Opinions fly after Komen drops Planned Parenthood

Editor's note: This is part of an occasional "Reads You Need" series featuring some of the diverse voices from our site and across the Web on the stories causing ripples throughout the news sphere.

Over the last two days, columnists, advocacy groups and editorial boards have had plenty to say about Tuesday's announcement that the Susan G. Komen for the Cure Foundation would stop sending funds to Planned Parenthood for breast exams.

The move by the breast cancer research group came after Congress in September began investigating whether Planned Parenthood, a prominent family planning organization, illegally used federal funds to provide abortions. The Komen foundation has indicated that because it adopted a new policy preventing it from giving money to groups that the government is investigating, it can't continue funding breast cancer screenings at Planned Parenthood.

"Grant making decisions are not about politics - our priority is and always will be the women we serve. Making this issue political or leveraging it for fundraising purposes would be a disservice to women," the foundation said on its Facebook page.

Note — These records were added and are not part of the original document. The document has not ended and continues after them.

-- ==== Sys2Proof/Laws/PerInstr.lean ====
section
/-! SUPPORT. A statement about every command's word, one lemma per command (30_encoding.md R90 to R92). -/

namespace Sys2Proof.Laws

/-- The command's word has `OP` its opcode, between `0x1` and `0x6`, `STRICT` and `RSV` zero, and decodes to it. -/
def CommandWord.Statement (i : Instr) : Prop :=
  i.wf = true ∧ bits (encode i).toNat 3 0 = opcode i ∧ 1 ≤ opcode i ∧ opcode i ≤ 6 ∧
    bits (encode i).toNat 4 4 = 0 ∧ bits (encode i).toNat 31 5 = 0 ∧
    decodeTableWord 32 (encode i).toNat = some i

theorem CommandWord.gcd : CommandWord.Statement .gcd := by unfold CommandWord.Statement; decide

theorem CommandWord.xgcd : CommandWord.Statement .xgcd := by unfold CommandWord.Statement; decide

theorem CommandWord.modinv : CommandWord.Statement .modinv := by unfold CommandWord.Statement; decide

theorem CommandWord.modexp : CommandWord.Statement .modexp := by unfold CommandWord.Statement; decide

theorem CommandWord.encrypt : CommandWord.Statement .encrypt := by unfold CommandWord.Statement; decide

theorem CommandWord.decrypt : CommandWord.Statement .decrypt := by unfold CommandWord.Statement; decide

end Sys2Proof.Laws
end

Some Planned Parenthood supporters have alleged the move is less about investigation and more about abortion. Anti-abortion advocates around the country had questioned the Komen foundation about its grants for months, prompting the foundation to release a statement last year saying that "Komen funding is used exclusively to provide breast cancer programs."

iReport: 'Women should be in an uproar right now'

Planned Parenthood said funding from the Komen Foundation has largely paid for breast exams at local centers. In the last five years, grants from the group have directly supported 170,000 screenings, comprising about 4% of the total exams performed at Planned Parenthood health centers nationwide, according to the group.

At least one Komen affiliate might keep sending money, and Planned Parenthood says its fundraising has spiked since the national Komen foundation made its announcement.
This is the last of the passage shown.